Actually it is pretty painless as long as everything is in the same folder or 2. Point to the new place and it will look there next time it gets stumped.


Yes, I was going to just move everything over as is so the folder references will be the same. The problem is, the drive letter will be different. The files currently reside on drive E:, the new drive will be L:. So I'll still have the issue with every project I've got. The reason this is particularly complicated is that most of my projects use files that reside in a variety of different folders (on the same drive) Any simple way to deal with this?
Thanks.

This post has been edited by dbail10: 02 February 2009 - 05:12 PM

0

#4 User is online   grandpabruce 

  • Digital Guru
  • PipPipPipPipPipPip
  • Group: Digital Guru
  • Posts: 19,290
  • Joined: 04-January 06
  • Gender:Male

Posted 02 February 2009 - 07:11 PM

QUOTE (dbail10 @ Feb 2 2009, 07:10 PM) <{POST_SNAPBACK}>
Yes, I was going to just move everything over as is so the folder references will be the same.

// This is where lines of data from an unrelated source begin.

/-! ### Invariants -/

/-- The machine after reset meets the invariants of Sys2Proof/Safety.lean. -/
def Obligations.InvAtReset : Prop :=
  Sys2Proof.Machine.Inv State.reset

/-- Every step keeps the canonical form of both frame buffers (the model's own representation, log 8). -/
def Obligations.StepKeepsMemoryForm : Prop :=
  ∀ s t : State, MemoryOk s → step s = .next t → MemoryOk t

/-- 10_state.md R26, R32, R41, R42, 46_container.md R224, R230, R232, R235: every step keeps the dimensions within MAX_W
and MAX_H, CAUSE in step with ERR, the bit buffer and the run count in their ranges, and the session consistent: a header
in force is acceptable, frames are counted up to FRAME_COUNT, and REF holds the last intra frame. -/
def Obligations.StepKeepsInvariant : Prop :=
  ∀ s t : State, Sys2Proof.Machine.Inv s → step s = .next t → Sys2Proof.Machine.Inv t
end

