-- ==== Sys2Proof/Laws/Procedures.lean ====
section
/-! SUPPORT. What the shared procedures can change, said once: bits, the run, the environment's answers, samples and the
counter of free values. A relation that these changes respect is kept by every procedure, however it ends. -/

namespace Sys2Proof.Machine

/-- A relation that holds across every change a procedure can make. The last two fields say which buffers it writes. -/
structure Respects (R : State → State → Prop) : Prop where
  refl : ∀ s, R s s
  trans : ∀ s t u, R s t → R t u → R s u
  bits : ∀ (s : State) cnt buf, R s { s with regs := { s.regs with bitcnt := cnt, bitbuf := buf } }
  sink : ∀ (s : State) out more,
    R s { s with env := { s.env with sinkOut := s.env.sinkOut ++ out, sinkAnswers := more } }
  source : ∀ (s : State) k, R s { s with env := { s.env with source := s.env.source.drop k } }
  draw : ∀ (s : State) n, R s { s with draws := n }

variable {R : State → State → Prop}

theorem respects_sinkPut (h : Respects R) (b : Byte) : Keeps R (sinkPut b) := by
  intro s
  unfold sinkPut
  cases hs : s.env.sinkAnswers with
  | nil => simpa [endState, hs] using h.sink s [b] s.env.sinkAnswers
  | cons x rest =>
    cases x
    · exact h.sink s [b] rest
    · simpa [endState] using h.sink s [] rest

theorem respects_sourceGet (h : Respects R) : Keeps R sourceGet := by
  intro s
  unfold sourceGet
  cases hs : s.env.source with
  | nil => exact h.refl s
  | cons x rest =>
    have := h.source s 1
    rw [hs] at this
    cases x <;> exact this

theorem respects_readSample (h : Respects R) (b : Buffer) (r c ch : Nat) : Keeps R (readSample b r c ch) := by
  intro s
  obtain ⟨v, n, e, -⟩ := readSample_cases b r c ch s
  rw [e]; exact h.draw s n

/-- A change of the bit buffer alone. -/
theorem respects_modifyBits (h : Respects R) (f : Regs → Regs)
    (hf : ∀ g, f g = { g with bitcnt := (f g).bitcnt, bitbuf := (f g).bitbuf }) : Keeps R (modifyRegs f) := by
  intro s
  have := h.bits s (f s.regs).bitcnt (f s.regs).bitbuf
  rw [← hf] at this; exact this

theorem respects_putBit (h : Respects R) (b : Bool) : Keeps R (putBit b) := by
  intro s
  unfold putBit
  rw [bind_of_ok (getRegs_apply s), bind_of_ok (modifyRegs_apply _ s)]
  refine h.trans _ _ _ (h.bits s (s.regs.bitcnt + 1#4) _) (keeps_onlyIf h.refl _ ?_ _)
  exact keeps_bind h.trans (respects_sinkPut h _) (fun _ => respects_modifyBits h _ (fun _ => rfl))

theorem respects_putBits (h : Respects R) (v : Nat) : ∀ n, Keeps R (putBits v n)
  | 0 => keeps_pure h.refl _
  | n + 1 => keeps_bind h.trans (respects_putBit h _) (fun _ => respects_putBits h v n)

theorem respects_putOnes (h : Respects R) : ∀ q, Keeps R (putOnes q)
  | 0 => keeps_pure h.refl _
  | q + 1 => keeps_bind h.trans (respects_putBit h _) (fun _ => respects_putOnes h q)

theorem respects_takeBufferedBit (h : Respects R) : Keeps R takeBufferedBit := fun s => h.bits s _ _

theorem respects_getBit (h : Respects R) : Keeps R getBit := by
  unfold getBit
  refine keeps_bind h.trans (keeps_getRegs h.refl) (fun r => keeps_bind h.trans (keeps_onlyIf h.refl _ ?_)
    (fun _ => respects_takeBufferedBit h))
  exact keeps_bind h.trans (respects_sourceGet h) (fun _ => respects_modifyBits h _ (fun _ => rfl))

theorem respects_getBitsOnto (h : Respects R) : ∀ n v, Keeps R (getBitsOnto n v)
  | 0, _ => keeps_pure h.refl _
  | n + 1, _ => keeps_bind h.trans (respects_getBit h) (fun _ => respects_getBitsOnto h n _)

theorem respects_getBits (h : Respects R) (n : Nat) : Keeps R (getBits n) := respects_getBitsOnto h n 0

theorem respects_golombPut (h : Respects R) (m : Nat) (n : Int) : Keeps R (golombPut m n) := by
  unfold golombPut
  refine keeps_bind h.trans (respects_putOnes h _) (fun _ => keeps_bind h.trans (respects_putBit h _) (fun _ => ?_))
  split <;> exact keeps_bind h.trans (respects_putBits h _ _) (fun _ => respects_putBit h _)

theorem respects_golombEncode (h : Respects R) (n : Int) : Keeps R (golombEncode n) :=
  keeps_bind h.trans (keeps_getRegs h.refl) (fun _ =>
    keeps_bind h.trans (keeps_require h.refl _ _) (fun _ => respects_golombPut h _ n))

theorem respects_countOnes (h : Respects R) : ∀ fuel, Keeps R (countOnes fuel)
  | 0 => keeps_raise h.refl _
  | fuel + 1 => by
    refine keeps_bind h.trans (respects_getBit h) (fun b => ?_)
    split
    · exact keeps_bind h.trans (respects_countOnes h fuel) (fun _ => keeps_pure h.refl _)
    · exact keeps_pure h.refl _

theorem respects_getUnary (h : Respects R) : Keeps R getUnary := fun s => respects_countOnes h _ s

theorem respects_getRemainder (h : Respects R) (m : Nat) : Keeps R (getRemainder m) := by
  refine keeps_bind h.trans (respects_getBits h _) (fun v => ?_)
  split
  · exact keeps_pure h.refl _
  · exact keeps_bind h.trans (respects_getBit h) (fun _ => keeps_pure h.refl _)

theorem respects_golombDecode (h : Respects R) : Keeps R golombDecode :=
  keeps_bind h.trans (keeps_getRegs h.refl) (fun _ => keeps_bind h.trans (keeps_require h.refl _ _) (fun _ =>
    keeps_bind h.trans (respects_getUnary h) (fun _ => keeps_bind h.trans (respects_getRemainder h _) (fun _ =>
      keeps_bind h.trans (respects_getBit h) (fun _ =>
        keeps_bind h.trans (keeps_require h.refl _ _) (fun _ => keeps_pure h.refl _))))))

/-- The relation holds across a flush of the run, if it does across clearing the count. -/
theorem respects_flushPair (h : Respects R) (hrun : ∀ s : State, R s { s with regs := { s.regs with runCount := 0#32 } }) :
    Keeps R flushPair :=
  keeps_bind h.trans (keeps_getRegs h.refl) (fun _ => keeps_bind h.trans (respects_golombEncode h _) (fun _ =>
    keeps_bind h.trans (respects_golombEncode h _) (fun _ => fun s => hrun s)))

theorem respects_orInvalidState (h : Respects R) (x : Option Int) : Keeps R (orInvalidState x) := by
  cases x
  · exact keeps_raise h.refl _
  · exact keeps_pure h.refl _

theorem respects_qLevel (h : Respects R) (ch : Nat) (v : Int) : Keeps R (qLevel ch v) :=
  keeps_bind h.trans (keeps_getRegs h.refl) (fun _ => respects_orInvalidState h _)

theorem respects_qValue (h : Respects R) (ch : Nat) (l : Int) : Keeps R (qValue ch l) :=
  keeps_bind h.trans (keeps_getRegs h.refl) (fun _ => respects_orInvalidState h _)

theorem respects_neighbour (h : Respects R) (b : Bool) (r c ch : Nat) : Keeps R (neighbour b r c ch) := by
  cases b
  · exact keeps_pure h.refl _
  · exact keeps_bind h.trans (respects_readSample h _ _ _ _) (fun _ => keeps_pure h.refl _)

theorem respects_predict (h : Respects R) (r c ch : Nat) : Keeps R (predict r c ch) :=
  keeps_bind h.trans (respects_neighbour h _ _ _ _) (fun _ => keeps_bind h.trans (respects_neighbour h _ _ _ _) (fun _ =>
    keeps_bind h.trans (respects_neighbour h _ _ _ _) (fun _ => keeps_pure h.refl _)))

theorem respects_blockCost (h : Respects R) (g : Regs) (r0 c0 r1 c1 : Nat) : Keeps R (blockCost g r0 c0 r1 c1) :=
  keeps_foldFrom h.refl h.trans (fun _ _ => keeps_foldFrom h.refl h.trans (fun _ _ =>
    keeps_foldFrom h.refl h.trans (fun _ _ => keeps_bind h.trans (respects_readSample h _ _ _ _) (fun _ =>
      keeps_bind h.trans (respects_readSample h _ _ _ _) (fun _ => keeps_pure h.refl _))) _ _ _) _ _ _) _ _ _

theorem respects_scanWindow (h : Respects R) (g : Regs) (r0 c0 : Nat) : Keeps R (scanWindow g r0 c0) :=
  keeps_foldFrom h.refl h.trans (fun _ _ => keeps_foldFrom h.refl h.trans (fun _ _ =>
    keeps_bind h.trans (respects_blockCost h _ _ _ _ _) (fun _ => keeps_pure h.refl _)) _ _ _) _ _ _

theorem respects_matchSearch (h : Respects R) (g : Regs) (r0 c0 : Nat) : Keeps R (matchSearch g r0 c0) := by
  refine keeps_bind h.trans (respects_blockCost h _ _ _ _ _) (fun k => ?_)
  split
  · exact keeps_pure h.refl _
  · exact keeps_bind h.trans (respects_scanWindow h _ _ _) (fun _ => keeps_pure h.refl _)

theorem respects_putHeader (h : Respects R) (g : Regs) : Keeps R (putHeader g) := by
  have hp := fun v n => respects_putBits h v n
  refine keeps_bind h.trans (hp _ _) (fun _ => keeps_bind h.trans (hp _ _) (fun _ => keeps_bind h.trans (hp _ _) (fun _ =>
    keeps_bind h.trans (hp _ _) (fun _ => keeps_bind h.trans (hp _ _) (fun _ => keeps_bind h.trans (hp _ _) (fun _ =>
    keeps_bind h.trans (keeps_onlyIf h.refl _ ?_) (fun _ => keeps_onlyIf h.refl _ ?_)))))))
  all_goals exact keeps_bind h.trans (hp _ _) (fun _ => keeps_bind h.trans (hp _ _) (fun _ => hp _ _))

theorem respects_getField (h : Respects R) (b : Bool) (x n : Nat) : Keeps R (getField b x n) := by
  cases b
  · exact keeps_pure h.refl _
  · exact respects_getBits h n

theorem respects_getHeader (h : Respects R) (g : Regs) : Keeps R (getHeader g) := by
  have hg := fun n => respects_getBits h n
  have hf := fun b x n => respects_getField h b x n
  exact keeps_bind h.trans (hg _) (fun _ => keeps_bind h.trans (hg _) (fun _ => keeps_bind h.trans (hg _) (fun _ =>
    keeps_bind h.trans (hg _) (fun _ => keeps_bind h.trans (hg _) (fun _ => keeps_bind h.trans (hg _) (fun _ =>
    keeps_bind h.trans (hf _ _ _) (fun _ => keeps_bind h.trans (hf _ _ _) (fun _ => keeps_bind h.trans (hf _ _ _) (fun _ =>
    keeps_bind h.trans (hf _ _ _) (fun _ => keeps_bind h.trans (hf _ _ _) (fun _ => keeps_bind h.trans (hf _ _ _) (fun _ =>
      keeps_pure h.refl _))))))))))))

theorem keeps_checkHeader (hrefl : ∀ s, R s s) (w : Bool) (x : Header) : Keeps R (checkHeader w x) := by
  intro s
  unfold checkHeader
  cases validateHeader s.par s.regs w x <;> exact hrefl s

/-! ### Procedures that write samples -/

section Samples
variable (h : Respects R) (hcur : ∀ s r c ch v, R s (State.setSample s .cur r c ch v))
include h hcur

theorem respects_encodeResidual (l : Bool) (r c ch : Nat) (p : Int) : Keeps R (encodeResidual l r c ch p) := by
  refine keeps_bind h.trans (respects_readSample h _ _ _ _) (fun x => ?_)
  dsimp only
  split
  · exact keeps_bind h.trans (respects_qLevel h _ _) (fun _ => keeps_bind h.trans (respects_golombEncode h _) (fun _ =>
      keeps_bind h.trans (respects_qValue h _ _) (fun _ => fun s => hcur s _ _ _ _)))
  · exact respects_golombEncode h _

theorem respects_storeResidual (l : Bool) (r c ch : Nat) (p x : Int) : Keeps R (storeResidual l r c ch p x) := by
  unfold storeResidual
  split
  · exact keeps_bind h.trans (respects_qValue h _ _) (fun _ => fun s => hcur s _ _ _ _)
  · exact fun s => hcur s _ _ _ _

theorem respects_encodeIntra : Keeps R encodeIntra :=
  keeps_bind h.trans (keeps_getRegs h.refl) (fun _ => keeps_forFrom h.refl h.trans (fun _ =>
    keeps_forFrom h.refl h.trans (fun _ => keeps_forFrom h.refl h.trans (fun _ =>
      keeps_bind h.trans (respects_predict h _ _ _) (fun _ => respects_encodeResidual h hcur _ _ _ _ _)) _ _) _ _) _ _)

theorem respects_decodeIntra : Keeps R decodeIntra :=
  keeps_bind h.trans (keeps_getRegs h.refl) (fun _ => keeps_forFrom h.refl h.trans (fun _ =>
    keeps_forFrom h.refl h.trans (fun _ => keeps_forFrom h.refl h.trans (fun _ =>
      keeps_bind h.trans (respects_predict h _ _ _) (fun _ => keeps_bind h.trans (respects_golombDecode h) (fun _ =>
        respects_storeResidual h hcur _ _ _ _ _ _))) _ _) _ _) _ _)

theorem respects_encodeBlock (g : Regs) (r0 c0 : Nat) : Keeps R (encodeBlock g r0 c0) :=
  keeps_bind h.trans (respects_matchSearch h _ _ _) (fun _ => keeps_bind h.trans (respects_golombEncode h _) (fun _ =>
    keeps_bind h.trans (respects_golombEncode h _) (fun _ => keeps_forFrom h.refl h.trans (fun _ =>
      keeps_forFrom h.refl h.trans (fun _ => keeps_forFrom h.refl h.trans (fun _ =>
        keeps_bind h.trans (respects_readSample h _ _ _ _) (fun _ => respects_encodeResidual h hcur _ _ _ _ _))
        _ _) _ _) _ _)))

theorem respects_decodeBlock (g : Regs) (r0 c0 : Nat) : Keeps R (decodeBlock g r0 c0) :=
  keeps_bind h.trans (respects_golombDecode h) (fun _ => keeps_bind h.trans (respects_golombDecode h) (fun _ =>
    keeps_bind h.trans (keeps_require h.refl _ _) (fun _ => keeps_forFrom h.refl h.trans (fun _ =>
      keeps_forFrom h.refl h.trans (fun _ => keeps_forFrom h.refl h.trans (fun _ =>
        keeps_bind h.trans (respects_golombDecode h) (fun _ => keeps_bind h.trans (respects_readSample h _ _ _ _) (fun _ =>
          respects_storeResidual h hcur _ _ _ _ _ _))) _ _) _ _) _ _)))

theorem respects_encodePred : Keeps R encodePred :=
  keeps_bind h.trans (keeps_getRegs h.refl) (fun _ => keeps_forFrom h.refl h.trans (fun _ =>
    keeps_forFrom h.refl h.trans (fun _ => respects_encodeBlock h hcur _ _ _) _ _) _ _)

theorem respects_decodePred : Keeps R decodePred :=
  keeps_bind h.trans (keeps_getRegs h.refl) (fun _ => keeps_forFrom h.refl h.trans (fun _ =>
    keeps_forFrom h.refl h.trans (fun _ => respects_decodeBlock h hcur _ _ _) _ _) _ _)

end Samples

/-- The relation holds across a copy of CUR to REF, if it does across writes of REF and of the reference registers. -/
theorem respects_copyCurToRef (h : Respects R) (href : ∀ s r c ch v, R s (State.setSample s .ref r c ch v)) (i : Word)
    (hreg : ∀ s : State, R s { s with regs := { s.regs with refValid := true, refIdx := i } }) :
    Keeps R (copyCurToRef i) := by
  refine keeps_bind h.trans (keeps_getRegs h.refl) (fun g => keeps_bind h.trans ?_ (fun _ => fun s => hreg s))
  refine keeps_forFrom h.refl h.trans (fun r => keeps_forFrom h.refl h.trans (fun c =>
    keeps_forFrom h.refl h.trans (fun ch => ?_) _ _) _ _) _ _
  exact keeps_bind h.trans (respects_readSample h _ _ _ _) (fun v => fun s => href s r c ch v)

end Sys2Proof.Machine
end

The problem is, the drive letter will be different. The files currently reside on drive E:, the new drive will be L:. So I'll still have the issue with every project I've got. The reason this is particularly complicated is that most of my projects use files that reside in a variety of different folders (on the same drive) Any simple way to deal with this?
Thanks.


Unless you rename the drives, the answer is no.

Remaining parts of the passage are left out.